From the records that follow, copy every line in which "answeredBy" appears.

• **INPUT MATERIAL**:
---*---
-- ==== Sys2Proof/Certificates/Slice0/Obligations.lean ====
section
/-!
DEFINITION. The statements for the provers.
-/

open Sys2Proof Sys2Proof.Machine

/-! ## Host commands that return a record -/

/-- R106, R107, R482, R442, R407, R516, R495, R463, R256, R504, R328: a query that is taken completes DONE with its record, built
from the state as it stood, and changes nothing but the rings, or for FABRIC_CONFIG the CORRECTED counts that it reports; SNAP_READ of
the summary among them. -/
def Obligations.QueriesReturnTheirRecords : Prop :=
  (∀ s r p, Starts s r devInfoRule p →
    exec (.devInfo r p) s = .next (answeredBy s r devInfoRule p (replyData (devInfoRecord s r.port)))) ∧
  (∀ s r p, Starts s r devStatusRule p →
    exec (.devStatus r p) s = .next (answeredBy s r devStatusRule p (replyData (devStatusRecord s r.port)))) ∧
  (∀ s r p, Starts s r powerQueryRule p →
    exec (.powerQuery r p) s = .next (answeredBy s r powerQueryRule p (replyData (powerRecord s)))) ∧
  (∀ s r p, Starts s r twinStatusRule p →
    exec (.twinStatus r p) s =
      .next (completeData (refFor r twinStatusRule p) (replyData (twinStatusBytes s)) (takenBy s r twinStatusRule p))) ∧
  (∀ s r p x, Starts s r fabricConfigRule (fixP0 1 1 p) → p.payload = [] →
    x = countCorrections (takenBy s r fabricConfigRule (fixP0 1 1 p)) →
    exec (.fabricConfigQuery r p) s =
      .next (completeData (refFor r fabricConfigRule (fixP0 1 1 p))
        (replyData (fabricHeader s ++ (x.fabric.ports.map portRecord).flatten)) x)) ∧
  (∀ s r p, Starts s r debugTokenRule (fixP0 1 1 p) →
    exec (.debugTokenQuery r p) s = .next (answeredBy s r debugTokenRule (fixP0 1 1 p)
      (replyData (record 32 [(0, levelCode s.dbg.level), (2, s.boot.config.debugCap % 4), (64, Config.serial.toNat),
        (128, s.dbg.bootNonce.toNat)])))) ∧
  (∀ s r p, Starts s r marginReportRule p →
    exec (.marginReport r p) s = .next (answeredBy s r marginReportRule p (replyData (marginRecord s)))) ∧
  (∀ s r p, Starts s r unitRetireRule (fixP1 3 2 p) → p.p0 = 0 →
    exec (.unitRetireQuery r p) s = .next (answeredBy s r unitRetireRule (fixP1 3 2 p) (replyData (retiredRecord s)))) ∧
  (∀ s r p, Starts s r tapReadRule p → tapUseCheck s (startOf tapReadRule p) = none →
    exec (.tapRead r p) s = .next (answeredBy s r tapReadRule p (replyData (tapRecord (tapAt s (bits p.p0 7 0)))))) ∧
  (∀ s r p, Starts s r snapReadRule p → bits p.p0 7 0 = 0xFF →
    exec (.snapRead r p) s = .next (answeredBy s r snapReadRule p (replyData (snapSummary s.tremor)))) ∧
  (∀ s r p t, Starts s r policyRule (fixP0 1 1 p) → p.payload = [] → tableOf s p.handle = some t →
    exec (.tableMigratePolicyQuery r p) s =
      .next (completeData (refFor r policyRule (fixP0 1 1 p))
        (replyData (policyRecord (t.policy.getD noPolicy) ++
          record 64 [(0, t.promotions % 2 ^ 64), (64, t.demotions % 2 ^ 64), (128, t.aborts % 2 ^ 64),
            (192, (t.frames.filter (fun f => (dirEntry s t f.2.1 f.2.2).hot)).length), (224, t.migrations.length),
            (256, t.writebackBytes % 2 ^ 64)])) (takenBy s r policyRule (fixP0 1 1 p))))

/-! ## Sessions, mappings and data -/

/-- R108: SESSION_OPEN gives the lowest free number, its rings with their completion rings and its slices, and answers with the
number and the ring indices. -/
def Obligations.SessionOpens : Prop :=
  ∀ s r p sid rings small large, Starts s r sessionOpenRule (fixP0 0x80000000 0 p) →
    openCheck false (startOf sessionOpenRule (fixP0 0x80000000 0 p)) = none →
    openPlan (takenBy s r sessionOpenRule (fixP0 0x80000000 0 p)) r.port (startOf sessionOpenRule (fixP0 0x80000000 0 p)) =
      some (sid, rings, small, large) →
    sget s.sessions sid = none ∧
    ∃ t, exec (.sessionOpen r p) s = .next t ∧
      t = { s with ports := t.ports
                   sessions := sset s.sessions sid
                     { port := r.port, rings := rings, smallBase := small, smallPages := p.p1.toNat, largeBase := large,
                       largePages := p.p2.toNat, closing := none } } ∧
      t = answeredAfter s r sessionOpenRule (fixP0 0x80000000 0 p) (replyData (natLE sid 8 ++ rings.map (BitVec.ofNat 8)))
        (fun x => (rings.zip (cqList (startOf sessionOpenRule (fixP0 0x80000000 0 p)))).foldl
          (fun y e => onPort r.port (onRing e.1 (fun _ => openRing sid (cqOf e.2))) y)
          { x with sessions := t.sessions })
---*---
• **SOLUTION TO THIS PROBLEM**:
    exec (.devInfo r p) s = .next (answeredBy s r devInfoRule p (replyData (devInfoRecord s r.port)))) ∧
    exec (.devStatus r p) s = .next (answeredBy s r devStatusRule p (replyData (devStatusRecord s r.port)))) ∧
    exec (.powerQuery r p) s = .next (answeredBy s r powerQueryRule p (replyData (powerRecord s)))) ∧
    exec (.debugTokenQuery r p) s = .next (answeredBy s r debugTokenRule (fixP0 1 1 p)
    exec (.marginReport r p) s = .next (answeredBy s r marginReportRule p (replyData (marginRecord s)))) ∧
    exec (.unitRetireQuery r p) s = .next (answeredBy s r unitRetireRule (fixP1 3 2 p) (replyData (retiredRecord s)))) ∧
    exec (.tapRead r p) s = .next (answeredBy s r tapReadRule p (replyData (tapRecord (tapAt s (bits p.p0 7 0)))))) ∧
    exec (.snapRead r p) s = .next (answeredBy s r snapReadRule p (replyData (snapSummary s.tremor)))) ∧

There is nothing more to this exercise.